MU is concurrently and prospectively associated with increased odds of SMP in the adolescent sample and in the young adult sample. Findings imply that prevention/intervention on HIV risk behaviors may benefit from MU reduction not only in LGB adolescents but also in young adults.

Keywords

Marijuana useSex with multiple partnersLesbianGayBisexual youth

Background

Lesbian, Gay, and Bisexual (LGB) youth are at risk for some health conditions. For example, 80% of youth aged 13–24 with a new HIV diagnosis in 2014 were males who self-identified gay or bisexual [1]. Also, lesbian and bisexual girls are more likely to report unintended pregnancy compared with their heterosexual peers [2]. Higher risks of STIs, including HIV, among homo/bisexual males and unintended pregnancy rate among lesbian and bisexual females may be related to unprotected or risky sexual behaviors such as sex with multiple partners (SMP). Compared to heterosexual youth (11.1%), a higher proportion of LGB 9th-12th graders reported having 4+ lifetime sexual partners (gay/lesbian: 29.9%; bisexual: 28.2%) [3]. To decrease risk of SMP among LGB youth, identifying risk factors to inform prevention is critical.

MU and SMP may co-occur among LGB youth. Similar to SMP, LGB youth are at risk for MU. National survey data showed that 34.5% gay/lesbian and 36.8% of bisexual 9th-12th graders reported current MU compared with 21.8% heterosexual students [1]. Further, compared to heterosexual youth, LGB youth not only had higher initial rates of substance use including use of marijuana, but the substance use prevalence also increased more rapidly during transition from adolescence to young adulthood [4]. Also, a number of studies have documented positive associations between MU and SMP among the general samples without differentiating sexual orientations [5]; further, the strength of the associations has been found to be stronger among adolescents than young adults [6]. Past studies on LGB population have focused mainly on examining associations of alcohol or club drugs use with unprotected sexual behaviors among adult homo/bisexual men [7]. However, the temporal association between MU and SMP among LGB youth is unclear. To date, many states in the United States have legalized marijuana for medical use, with some for recreational use. Legalization of MU may increase marijuana availability, which raises concerns about MU and its related problems [8]. Given high prevalence of MU [3], it is critical to understanding the relationship between MU and SMP in this young population.
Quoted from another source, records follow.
-- ==== Sys2Proof/Machine/State.lean ====
section
/-! DEFINITION. The state of the module as plain data: groups, panels, the caches and translation buffers, memory, the
engines' commands, the dispatcher, the device register window, and the two reasons a step can stop. -/

namespace Sys2Proof.Machine

/-- Reasons a step stops with a fault. There is none: every fault of the manual is a trap, a record or a kill, and so a next
state (08 Table 8-8). -/
inductive Fault : Type where
  deriving DecidableEq, Repr

/-- Reasons a step has no meaning. -/
inductive Refusal where
  /-- Raised by `exec` for an instruction that has no meaning yet; safe: nothing is claimed of it. -/
  | notModelled (mnemonic : String)
  /-- Raised by `step` when `State.inputs` lists a word instruction, which is fetched and never delivered as an event; safe:
  the list of inputs is the model's own and such a list describes no run of the device. -/
  | notEvent
  deriving DecidableEq, Repr

/-- The 64 lanes of a vector register. -/
abbrev Lanes := List W32

/-- Memory: the bytes at the storage keys of device, host and peer memory, in the canonical form of a sparse map. A byte that
nothing has written reads as zero (log 4). -/
abbrev Memory := List Host.Cell

/-- The canonical form of memory: keys strictly rising, and no byte listed that an unlisted key reads as. -/
def Memory.wf (m : Memory) : Bool := cwf zero m

/-- What a fixed-latency instruction makes visible at its distance L (R98, R78). -/
inductive Effect where
  | vec (reg : Nat) (lanes : List (Option W32))
  | sca (reg : Nat) (value : W64)
  | mode (value : W64)
  | tctl (tile : Nat) (value : W64)
  | fp (flags : BitVec 6)
  deriving DecidableEq, Repr

/-- A pending fixed-latency effect, with the issue distance that is left. -/
structure Pending where
  left : Nat
  eff  : Effect
  deriving DecidableEq, Repr

/-- An issued global memory instruction that is not finished, with its captured mask and operands (R269, R271). `lost` marks
a request dropped on the fabric until it is reissued, `tries` counts its reissues (R200), `overdue` marks a remote load that
has been outstanding for LDTHR clocks (Table 8-5), `tctl` is the tile control that a TLD or TST reads at issue (R415, R419), `olds` is
what the frame of an ACCLD or ACCST held before each ACCLD of another group that was performed while it was in flight (R337), `done` says
of an MLINS that its lanes have come between those of another group's (R300). -/
structure InFlight where
  id      : Nat
  pc      : W64
  word    : W32
  ext     : W32
  mask    : W64
  scal    : List W64
  vecs    : List Lanes
  tries   : Nat
  lost    : Bool
  overdue : Bool
  tctl    : W64
  olds    : List (List W32)
  done    : Bool
  deriving DecidableEq, Repr

/-- A replay entry (Table 8-10), with the tile control that its instruction read at issue (R419). -/
structure Replay where
  valid : Bool
  pc    : W64
  word  : W32
  ext   : W32
  mask  : W64
  cause : BitVec 8
  sub   : BitVec 8
  tctl  : W64
  deriving DecidableEq, Repr

/-- The kinds of matrix operation (R149). -/
inductive MatKind where
  | mma | mmax | mmaz | xscanRow | xscanCol | slmm | wrndF64 | wrndF32
  deriving DecidableEq, Repr

/-- An accepted matrix operation with everything it captured at issue (R139, R143, R153, R162), the view it was issued in among
it. `done` is set once the arrays have performed it; its flags and bound then wait for its batch (R78, R163). `paused` is the
address at which a running XSCAN met a page that is not mapped (R155, R236); `vecs` counts the vectors it has finished, `elems` the
elements of the next one that it has read, and `big` and `bad` are what those have shown. `seeds` are the choices that left some of
its frame elements for a later turn (R69). -/
structure MatOp where
  kind  : MatKind
  d     : Nat
  a     : Nat
  b     : Nat
  tctlA : W64
  tctlB : W64
  sel   : Nat
  scale : W64
  desc  : List W64
  off   : Nat
  k     : Nat
  rm    : BitVec 3
  priv  : Bool
  paused : Option W64
  done  : Bool
  mstat : BitVec 3
  slst  : BitVec 6
  bound : Option W32
  vecs  : Nat
  elems : Nat
  big   : Option Int
  bad   : Bool
  seeds : List Nat
  deriving DecidableEq, Repr

/-- A closed batch that has not completed (R151). -/
structure Batch where
  num : W32
  ops : List MatOp
  deriving DecidableEq, Repr

/-- An uncommitted spawn reservation of a group (R40, R42). -/
structure Reservation where
  die   : Nat
  ctx   : Nat
  entry : W64
  off   : Nat
  deriving DecidableEq, Repr

/-- A blocking point with its saved wake condition (Table 8-5): the kind, the object address or offset, the phase, expected
value, batch number, entry address or record number, and the access size or lane count. -/
structure Block where
  kind : Nat
  addr : W64
  val  : W64
  size : Nat
  deriving DecidableEq, Repr

/-- An engine fault posted to a group and not yet delivered (R236, R308, R263). -/
structure HeldFault where
  cause : Nat
  sub   : Nat
  addr  : W64
  deriving DecidableEq, Repr

/-- What a fragment group stands for: its pass (by die and ARGS address), tile, sequence number, and the pixels of each target, named
by the place of its colour plane, that it has already made an RTST to (R282, R293). -/
structure Frag where
  die  : Nat
  args : W64
  tile : Nat
  seq  : Nat
  made : List (Nat × W64)
  deriving DecidableEq, Repr

/-- The three kinds of group (R55, R56, R282). -/
inductive GroupKind where
  | bolt | bobbin | fragment
  deriving DecidableEq, Repr

/-- A group: its registers (02), its issue state (01, 03), its outstanding work (05, 08) and its trap registers (08). `idle` says that
the instruction it came to last had to wait (R251). -/
structure Group where
  live     : Bool
  exited   : Bool
  resident : Bool
  halted   : Bool
  id       : Nat
  panel    : Nat
  ctx      : Nat
  core     : Nat
  slot     : Nat
  kind     : GroupKind
  frag     : Option Frag
  part     : W64
  v        : Cells Lanes
  s        : Cells W64
  t        : Cells Byte
  tctl     : Cells W64
  gmode    : W64
  pc       : W64
  exmask   : W64
  gid      : W64
  pidx     : W64
  bid      : W64
  args     : W64
  fpstat   : BitVec 6
  mstat    : BitVec 3
  slstat   : BitVec 6
  slbnd    : W64
  pend     : List Pending
  priv     : Bool
  tvec     : W64
  tcause   : W64
  tfirst   : W64
  tfault   : W64
  tpc      : W64
  tmask    : W64
  tgmode   : W64
  tsave    : Cells W64
  rplq     : List Replay
  rplop    : W64
  wbudget  : W64
  runcnt   : W64
  vmctx    : W64
  frpool   : W64
  inflight : List InFlight
  swDie    : Swatch
  swMod    : Swatch
  swSys    : Swatch
  nb       : W32
  openSet  : List MatOp
  batches  : List Batch
  reserved : List Reservation
  block    : Option Block
  absent   : List Nat
  held     : List HeldFault
  refused  : Option W64
  stall    : Nat
  idle     : Bool
  waited   : Nat
  order    : Nat
  prio     : BitVec 2
  ccls     : BitVec 2
  deriving DecidableEq, Repr
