-- ==== Sys2Proof/Machine/Arrays.lean ====
section
/-! DEFINITION. The matrix arrays at work (05 R132, R145, R146, R150, R155, R158, R159, R162; 02 R69): what an accepted operation does when
the arrays perform it. -/

namespace Sys2Proof.Machine

/-! Elements of tiles. -/

/-- The code of element `k` of row `r` of a tile (R66, R116). -/
def tileElem (g : Group) (t tt r k : Nat) : Nat :=
  let b := ttBits tt
  let off := 64 * r + k * b / 8
  if b = 4 then (tileByte g t off).toNat / 16 ^ (k % 2) % 16
  else natOf ((List.range (b / 8)).map (fun i => tileByte g t (off + i)))

/-- The float format of an element type; none for the integer types (Table 2-4). -/
def ttFmt (tt : Nat) : Option Fmt :=
  match tt with
  | 2 => some e4m3 | 3 => some e5m2 | 4 => some e2m1 | 6 => some f16 | 7 => some bf16 | 8 => some f32 | 9 => some f64
  | _ => none

/-- A NaN element reads as the generated NaN of a cause, whatever its payload (R125). -/
def asCause (cause : Nat) (x : FVal) : FVal := if x.isNaN then xnan cause else x

/-! Operands of MMA, MMAX and MMAZ. -/

/-- The chunk length (R132). -/
def chunkLen (tt : Nat) : Nat := if tt = 6 ∨ tt = 7 then 16 else 32

/-- One operand of a matrix multiply: which tile, its type, whether a tile row holds one K (MMAX's B), the selector, the scale
offset, its rows and K. -/
structure MatSide where
  tile : Nat
  tt   : Nat
  kRow : Bool
  sel  : Nat
  off  : Nat
  rows : Nat
  k    : Nat
  deriving DecidableEq, Repr

/-- A byte of a panel's scratchpad. -/
def scrByte (s : State) (panel off : Nat) : Nat := (cget zero s.scratch (scrKey panel off)).toNat

/-- The scale byte of an element (R143). -/
def scaleByte (s : State) (panel : Nat) (x : MatSide) (r k : Nat) : Nat :=
  let blk := if x.sel = 2 then 8 else 32
  scrByte s panel (x.off + r * ((x.k + blk - 1) / blk) + k / blk)

/-- The BF16 band scale of an FB4 operand (R119, R143). -/
def bandOf (s : State) (panel : Nat) (x : MatSide) : FVal :=
  let e := (scaleCount 2 x.rows x.k + 1) / 2 * 2
  asCause 2 (decodeF bf16 (scrByte s panel (x.off + e) + 256 * scrByte s panel (x.off + e + 1)))

/-- The value of element `k` of row `r` of an operand with every scale (Table 4-3, R119). -/
def sideElem (g : Group) (s : State) (x : MatSide) (band : FVal) (r k : Nat) : FVal :=
  let code := if x.kRow then tileElem g x.tile x.tt k r else tileElem g x.tile x.tt r k
  let e : FVal :=
    match ttFmt x.tt with
    | some f => asCause 1 (decodeF f code)
    | none =>
      if x.tt = 0 then xrat (if x.sel = 1 then mkRat (sextNat 8 code) 64 else (sextNat 8 code : Rat))
      else
        let z := scaleByte s g.panel x r k
        xrat ((code : Rat) - ((if x.tt = 5 then z % 16 else z : Nat) : Rat))
  if x.sel = 1 then
    let b := scaleByte s g.panel x r k
    xmul e (if b = 255 then xnan 2 else xrat (pow2 ((b : Int) - 127)))
  else if x.sel = 2 then xmul e (xmul (xrat (e3m5 (scaleByte s g.panel x r k))) band)
  else e

/-- The rows of an operand, cut into chunks along K. -/
def sideRows (g : Group) (s : State) (x : MatSide) : List (List (List FVal)) :=
  let band := if x.sel = 2 then bandOf s g.panel x else xrat 1
  let n := chunkLen x.tt
  (List.range x.rows).map (fun r =>
    (List.range ((x.k + n - 1) / n)).map (fun q =>
      ((List.range n).filter (fun j => decide (q * n + j < x.k))).map (fun j => sideElem g s x band r (q * n + j))))
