-- ==== Sys2Proof/Machine/CrossLane.lean ====
section
/-! DEFINITION. The cross-lane instructions (13 R403, R426, R427; 12 R395). Their results are interlocked. -/

namespace Sys2Proof.Machine

/-- Lane moves (R403): lane i takes lane `src i` as stored; under FP64 the pair moves. -/
def shuffle (o : Opnd) (src : State → Nat → Nat) (s : State) : Res (Option W64) :=
  let m := effMask s
  let one (r d : Nat) : Effect := .vec d (masked m (fun i => laneOf (rdV s r) (src s i)))
  let f (g : Group) : Group :=
    let g1 := put (one o.a.toNat o.d.toNat) g
    if etOf s = 5 then put (one (o.a.toNat + 1) (o.d.toNat + 1)) g1 else g1
  .ok none (onG f s)

/-- SHFL with an index register. -/
def execShfl (o : Opnd) (s : State) : Out :=
  runI (.shfl o) s (shuffle o (fun s i => (laneOf (rdV s o.b.toNat) i).toNat % 64))

/-- SHFL with a broadcast index. -/
def execShflScalar (o : Opnd) (s : State) : Out :=
  runI (.shflScalar o) s (shuffle o (fun s _ =>
    let x := rdS s o.b.toNat
    (match o.x with | .bro k => (if k.bhi then hi32 x else lo32 x).toNat | _ => 0) % 64))

/-- SHFX: lane i XOR k. -/
def execShfx (o : Opnd) (s : State) : Out := runI (.shfx o) s (shuffle o (fun _ i => i ^^^ (o.b.toNat % 64)))

/-- VOTE (R426). -/
def execVote (o : Opnd) (s : State) : Out :=
  runI (.vote o) s (fun s =>
    let m := effMask s
    let bal := maskOf ((activeLanes m).filter (fun i => laneOf (rdV s o.a.toNat) i != 0))
    let r := if o.b = 0 then boolW (bal != 0) else if o.b = 1 then boolW (bal == m) else bal
    .ok none (onG (put (.sca o.d.toNat r)) s))

/-- RFAL: the lowest active lane's value, and zero for an empty mask (12 R395). -/
def execRfal (o : Opnd) (s : State) : Out :=
  runI (.rfal o) s (fun s =>
    let r : W64 := match activeLanes (effMask s) with
      | [] => 0
      | i :: _ => (laneOf (rdV s o.a.toNat) i).setWidth 64
    .ok none (onG (put (.sca o.d.toNat r)) s))

/-- A combination of VRED and VSCAN on 32-bit lanes (R427): the exact or rounded result and its flags. -/
def combine (et : Nat) (rm : Rm) (op : Nat) (a b : W32) : W32 × Fl :=
  match op with
  | 0 => if et = 4 then (let r := addF f32 rm (v32 a) (v32 b); (BitVec.ofNat 32 r.bits, r.fl)) else (a + b, 0)
  | 1 =>
    if et = 4 then (BitVec.ofNat 32 (minmaxF f32 false a.toNat b.toNat), minmaxFlag (v32 a) (v32 b))
    else if et = 0 then (if b.slt a then b else a, 0) else (if b.ult a then b else a, 0)
  | 2 =>
    if et = 4 then (BitVec.ofNat 32 (minmaxF f32 true a.toNat b.toNat), minmaxFlag (v32 a) (v32 b))
    else if et = 0 then (if a.slt b then b else a, 0) else (if a.ult b then b else a, 0)
  | 3 => (a &&& b, 0)
  | 4 => (a ||| b, 0)
  | _ => (a ^^^ b, 0)

/-- The left fold of a combination over lane values, with every flag. -/
def reduce (et : Nat) (rm : Rm) (op : Nat) : List W32 → W32 × Fl
  | [] => (0, 0)
  | x :: r => r.foldl (fun a y => let c := combine et rm op a.1 y; (c.1, a.2 ||| c.2)) (x, 0)

/-- The 64-bit form of a lane value by ET. -/
def extendLane (et : Nat) (x : W32) : W64 := if et = 0 then x.signExtend 64 else x.setWidth 64

/-- VRED (R427): integer sums are exact in 64 bits. -/
def vredValue (et : Nat) (rm : Rm) (op : Nat) (xs : List W32) : W64 × Fl :=
  if op = 0 ∧ et ≠ 4 then (xs.foldl (fun a x => a + extendLane et x) 0, 0)
  else if xs.isEmpty then (0, 0)
  else
    let r := reduce et rm op xs
    (if op = 1 ∨ op = 2 then extendLane et r.1 else r.1.setWidth 64, r.2)

/-- VRED. -/
def execVred (o : Opnd) (s : State) : Out :=
  runI (.vred o) s (fun s =>
    let xs := (activeLanes (effMask s)).map (fun i => laneOf (rdV s o.a.toNat) i)
    let r := vredValue (etOf s) (gmRM s.g.gmode) o.b.toNat xs
    .ok none (onG (fun g => let g1 := put (.sca o.d.toNat r.1) g; { g1 with fpstat := g1.fpstat ||| r.2 }) s))

/-- The identity of a VSCAN operation (R427). -/
def scanIdentity (et op : Nat) : W32 :=
  match op with
  | 0 => if et = 4 then 0x8000_0000 else 0
  | 1 => if et = 4 then 0x7F80_0000 else if et = 0 then 0x7FFF_FFFF else 0xFFFF_FFFF
  | 2 => if et = 4 then 0xFF80_0000 else if et = 0 then 0x8000_0000 else 0
  | 3 => 0xFFFF_FFFF
  | _ => 0

/-- The running values of VSCAN over the active lanes: lane, value, flags. `acc` is the combination of the lanes below. -/
def scanFrom (et : Nat) (rm : Rm) (op : Nat) (ex : Bool) : Option W32 → List (Nat × W32) → List (Nat × W32 × Fl)
  | _, [] => []
  | acc, (i, x) :: r =>
    let (y, fl) := match acc with | none => (x, 0) | some a => combine et rm op a x
    let out := if ex then acc.getD (scanIdentity et op) else y
    let last := ex && r.isEmpty
    (i, out, if last then 0 else fl) :: scanFrom et rm op ex (some y) r

/-- VSCAN. -/
def execVscan (o : Opnd) (s : State) : Out :=
  runI (.vscan o) s (fun s =>
    let m := effMask s
    let ex := o.b.toNat / 16 % 2 == 1
    let rs := scanFrom (etOf s) (gmRM s.g.gmode) (o.b.toNat % 16) ex none
      ((activeLanes m).map (fun i => (i, laneOf (rdV s o.a.toNat) i)))
    let val (i : Nat) : W32 := ((rs.find? (fun r => r.1 == i)).map (fun r => r.2.1)).getD 0
    .ok none (onG (fun g =>
      let g1 := put (.vec o.d.toNat (masked m val)) g
      { g1 with fpstat := g1.fpstat ||| flAll (rs.map (fun r => r.2.2)) }) s))

/-- VIOTA: the lane index, or the number of lower active lanes. -/
def execViota (o : Opnd) (s : State) : Out :=
  runI (.viota o) s (fun s =>
    let m := effMask s
    let val (i : Nat) : W32 :=
      if o.b = 0 then BitVec.ofNat 32 i else BitVec.ofNat 32 ((activeLanes m).filter (fun j => decide (j < i))).length
    .ok none (onG (put (.vec o.d.toNat (masked m val))) s))

end Sys2Proof.Machine
end

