/-- QNT (R135, R137, R138, R390). -/
def qntBody (o : Opnd) (s : State) : Res (Option W64) :=
  let a := o.a.toNat
  let d0 := rdS s a
  let d1 := rdS s (a + 1)
  let d2 := rdS s (a + 2)
  let d3 := rdS s (a + 3)
  let fmt := (parOf o).sel.toNat
  let rows := fld d3 0 12
  let cols := fld d3 12 12
  let esz := if fld d3 44 2 = 0 then 4 else 2
  let off := 32 * fld d3 48 16
  if qntBad fmt d0 d1 d2 d3 then .trap (descFault 2) s else
  (firstTrap
    [ if bit d0 63 then rangeFault (descAddr d0) ((rows - 1) * fld d3 24 20 + cols * esz) s else none,
      if bit d1 63 then rangeFault (descAddr d1) (rows * cols * qntBits fmt / 8) s else none,
      if bit d1 63 then rangeFault (fld d2 0 57) (qntScaleBytes fmt rows cols) s else none,
      rangeFault off 32 s ] s).bind fun _ s1 =>
  (capturePhase off s1).bind fun bar s2 =>
  let len := (s2.cmds.filter (fun x => x.core == s2.g.core && (match x.kind with | .qnt .. => true | _ => false))).length
  tryAccept 8 len (.qnt fmt d0 d1 d2 d3) bar s2

/-- QNT. -/
def execQnt (o : Opnd) (s : State) : Out := runI (.qnt o) s (qntBody o)

/-! A copy command at work. -/

/-- A command may run: it is the oldest of its copy channel or quantisation engine (R229, R138), or no command before it in the ray engine of
its cluster or the seam engine of its die is paused (R236, R305, R307). -/
def atHead (s : State) (c : Cmd) : Bool :=
  let blocks (x : Cmd) : Bool :=
    match c.kind, x.kind with
    | .copy k .., .copy j .. => x.core == c.core && k == j
    | .qnt .., .qnt .. => x.core == c.core
    | .ray .., .ray .. => x.core / 4 == c.core / 4 && x.paused.isSome
    | .seam _, .seam _ => coreDie x.core == coreDie c.core && x.paused.isSome
    | _, _ => false
  match s.cmds.find? (fun x => x.id == c.id || blocks x) with
  | some x => x.id == c.id
  | none => false

/-- A command cannot go on now: it is paused, its request is lost, or it waits for the commands before it (R236, R200, R206). -/
def waits (s : State) (c : Cmd) : Bool := c.paused.isSome || c.lost || !atHead s c || awaitsEarlier s c

/-- Copy `n` words from byte `pos` of a command: the bytes delivered and the lines written. A channel delivers whole 4-byte words
(log 92). -/
def copyWords (w : Who) (panel : Nat) (ssp dsp : Bool) (src dst rowlen sstr dstr total : Nat) :
    Nat → Nat → Swatch → State → (Nat × Swatch) × Eng Unit
  | 0, pos, sw, s => ((pos, sw), .ok () s)
  | n + 1, pos, sw, s =>
    if total ≤ pos then ((pos, sw), .ok () s) else
    let sa := (src + pos / rowlen * sstr + pos % rowlen) % 2 ^ 64
    let da := (dst + pos / rowlen * dstr + pos % rowlen) % 2 ^ 64
    let r := (engRead w panel ssp 4 sa s).bind fun bs s1 =>
      if dsp then engWrite w panel true da bs s1 else engWrite w panel false da bs s1
    match r with
    | .ok x s1 => copyWords w panel ssp dsp src dst rowlen sstr dstr total n (pos + 4) (sw ||| x) s1
    | .pause va s1 => ((pos, sw), .pause va s1)
    | .fatal k b va s1 => ((pos, sw), .fatal k b va s1)
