/-- An instruction makes requests as it issues. -/
def asksAtIssue (i : Instr) : Bool :=
  writesNow i || (match i with
    | .mwait _ | .pfetch _ | .tlbinv _ | .harvest _ | .accsn _ | .cmaint _ | .rfe _ | .xscan _ => true
    | _ => false)

/-- A group that is to issue makes requests: for a register, for the words of its next instruction, or for what that instruction does as it
issues. -/
def asksNow (s : State) (g : Group) : Bool :=
  mayIssue g && ((focus (fun x => x.id == g.id) s).map (fun a =>
    !a.g.absent.isEmpty || (match fetchInstr a with
      | .ok (w0, w1) a1 => a1.icache != a.icache || a1.tlb.length != a.tlb.length || (match decode w0 w1 with
        | .instr i _ => asksAtIssue i
        | .illegal _ => false)
      | _ => true))).getD false

/-- An asker has a request on its way: IOD0 for a context whose enabled queue may be read, whose bolts or panels stand, or whose
tables take records; a group that asks now; the arrays for an accepted XSCAN; a cluster with dirty words of the line. -/
def asking (s : State) : Asker → Bool
  | .ioPort c => (List.range 16).any (fun n => let q := rdWin s (queueReg n 0x10)
      bit q 0 && fld q 2 4 == c && bit (rdWin s (ctxReg c 0)) 63 && !queueHeld s n) ||
      s.bolts.any (fun b => b.ctx == c) || s.panels.any (fun p => p.ctx == c) || (c == 0 && !s.outbound.isEmpty)
  | .issuer id => (allGroups s).any (fun g => g.id == id && asksNow s g)
  | .arrays id => needsOps scansMemory id s
  | .line cl line => (List.range 32).any (fun i => (l1Get s cl line i).any (·.dirty))

/-- A link fault of a context that no group has met: the record names no group (R200, R274). -/
def linkFault (c : Nat) (s : State) : State :=
  killCtx c (bump (postRec (queueRec s (ctxQueue s c) 3 0x23 0 (Config.freeW64 s.free 1) c) s))

/-- The contexts with panels. -/
def busyCtxs (s : State) : List Nat := (List.range 16).filter (fun c => s.panels.any (fun p => p.ctx == c))

/-- The link fault of an asker (R200): of the arrays and of a group as it issues, that of the group; of a line that a cluster writes back, that
of one of the contexts with panels, as nothing says whose store its words hold (log 74). -/
def linkFaultOf (a : Asker) (s : State) : State :=
  match a with
  | .ioPort c => linkFault c s
  | .issuer id | .arrays id => withGroup id (fun x => fatalCtx 0x23 0 x.g.tfault x) s
  | .line _ _ => ((busyCtxs s)[Config.choose s.free 0 % (busyCtxs s).length]?).elim s (fun c => linkFault c (bump s))

/-- REQUEST_REISSUE_TIMEOUT of a lost request of an asker (R200, R274; log 74). -/
def reissueAsker (a : Asker) (s : State) : State :=
  match s.reqLost.find? (fun e => e.1 == a) with
  | none => s
  | some e =>
    if e.2 < 16 then { answered a s with reqLost := (answered a s).reqLost ++ [(a, e.2 + 1)] }
    else linkFaultOf a (answered a s)

/-- REQUEST_REISSUE_TIMEOUT (R200): the request is sent again; after sixteen reissues it ends in the link fault. -/
def reissue (id : Nat) (s : State) : State :=
  match requestOf s id with
  | none => match cmdOf s id, askerOf id with
    | some c, _ => reissueCmd c s
    | none, some a => reissueAsker a s
    | none, none => s
  | some (g, i) =>
    if (g.inflight[i]?.map (·.tries)).getD 0 < 16 then
      onInflight (fun e => if e.id = id then { e with tries := e.tries + 1, lost := false } else e) s
    else
      match focus (fun x => x.id == g.id) s with
      | some s1 => fatalCtx 0x23 0 s1.g.tfault s1
      | none => s

/-- A request that an asker has on its way is lost; one that has been lost before keeps its count of reissues. -/
def loseAsker (a : Asker) (s : State) : State :=
  if !asking s a || s.reqLost.any (fun e => e.1 == a) then s else { s with reqLost := s.reqLost ++ [(a, 0)] }

/-- FLIT_CRC_DROP (R320): a request of an instruction in flight, of an engine's command or of an asker is lost on the fabric until it is
reissued. -/
def dropFlit (id : Nat) (s : State) : State :=
  let s1 := onCmd id (fun c => { c with lost := true }) (onInflight (fun e => if e.id = id then { e with lost := true } else e) s)
  (askerOf id).elim s1 (fun a => loseAsker a s1)

/-- The addresses in memory that an engine command comes to next. -/
def nextAddrs (c : Cmd) : List W64 :=
  let at_ (a : Nat) : W64 := BitVec.ofNat 64 a
  match c.kind with
  | .copy _ ssp dsp src dst rowlen _ sstr dstr =>
    (if ssp then [] else [at_ (src + c.done / rowlen * sstr + c.done % rowlen)]) ++
    (if dsp then [] else [at_ (dst + c.done / rowlen * dstr + c.done % rowlen)])
  | .qnt _ d0 d1 _ d3 =>
    let n := fld d3 12 12
    let esz := if fld d3 44 2 = 0 then 4 else 2
    let i := c.read / esz
    (if bit d0 63 then [] else [at_ (descAddr d0 + i / n * fld d3 24 20 + i % n * esz)]) ++
    (if bit d1 63 then [] else [at_ (descAddr d1 + c.done)])
  | _ => []

/-- An engine command comes next to addresses that what it reads from memory gives: nodes and leaves, pixels and drawers. -/
def followsMemory (c : Cmd) : Bool :=
  match c.kind with
  | .ray .. | .seam _ => true
  | _ => false

/-- The homes on a memory-side die that an access goes to: of a load of a replicated page the near replica, of an update every replica
(R180, R181). -/
def goesTo (md : Nat) (write : Bool) (p : Phys) : Bool :=
  let on (k : Nat) : Bool := isHbm k && k / 2 ^ 36 == md
  if !write then on p.rkey else if p.rp then (replicaKeys (p.key / 2 ^ 36) (p.key % 2 ^ 36)).any on else on p.key

/-- A captured instruction is one of the stores and read-modify-writes whose addresses it holds itself. -/
def updates (e : InFlight) : Bool :=
  match decode e.word e.ext with
  | .instr i _ => storesMemory i && !byDescriptor e
  | .illegal _ => false

/-- The accesses in flight toward a memory-side die that is reset are lost until they are reissued (R326, R200): those of groups, of
engine commands and of the arrays. Where addresses depend on what memory holds, any access may be on its way there (log 69). -/
def loseToward (md : Nat) (s : State) : State :=
  let at_ (write : Bool) (g : Group) (va : W64) : Bool := (objectPlace s g va).any (goesTo md write)
  let chance (id : Nat) : Bool := Config.choose s.free id % 2 == 1
  let toward (g : Group) (e : InFlight) : Bool := (sentAddrs e).any (at_ (updates e) g) || (byDescriptor e && chance e.id)
  let gone (c : Cmd) : Bool :=
    let g := (cmdGroup s c).getD Group.empty
    (nextAddrs c).any (fun a => at_ false g a || at_ true g a) || (followsMemory c && chance c.id)
  let scans (g : Group) : Bool := needsOps scansMemory g.id s && chance g.id
  let s1 := ((allGroups s).filter (fun g => g.live && scans g)).foldl (fun a g => loseAsker (.arrays g.id) a) s
  bump (mapGroups (fun g => { g with inflight := g.inflight.map (fun e => if toward g e then { e with lost := true } else e) })
    { s1 with cmds := s1.cmds.map (fun c => if gone c then { c with lost := true } else c) })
This study examines concurrent and prospective associations between past-year MU and SMP among LGB youth. We also examine whether the concurrent association is moderated by age group. We examine two hypotheses: 1) MU is positively associated with SMP in LGB youth; 2) the strength of the associations is stronger in adolescence than young adulthood.

Methods

Data source

Data were from four waves’ public-use Add Health datasets (N = 3342). Add Health was a longitudinal study of a national sample of 7th-12th graders during 1994–1995 academic years [9]. From September 1994 to April 1995, over 90,000 students from 132 schools (80 high schools and 52 middle schools) completed in-school questionnaires; and then the eligible students participated in-home interview (Wave 1, N = 20,745, age = 11–21, 79% of response rate). In 1996, students in grades 7–11 at Wave 1 were followed up for the second in-home interview (Wave 2; N = 14,738, age = 11–21, 88.6% of response rate). Two other in-home interviews were followed between August 2001 and April 2002 (Wave 3; N = 15,170, age = 18–26, 77.4% response rate), and during 2008–2009 (Wave 4; N = 15,701, age = 24–32, 80.3% response rate). Through in-home interviews, longitudinal survey data on the social, economic, psychological, and health circumstances were obtained, with Wave 1–2 constituting the adolescence period and Wave 3–4 focusing on the emerging and young adulthood [10]. Audio-CASI technology (audio-computer assisted self-interview) was used for sensitive health status and behavioral health-related questions to enhance the quality of self-reporting of sensitive and illegal information [10]. Study designs and procedures were described in detail in [10].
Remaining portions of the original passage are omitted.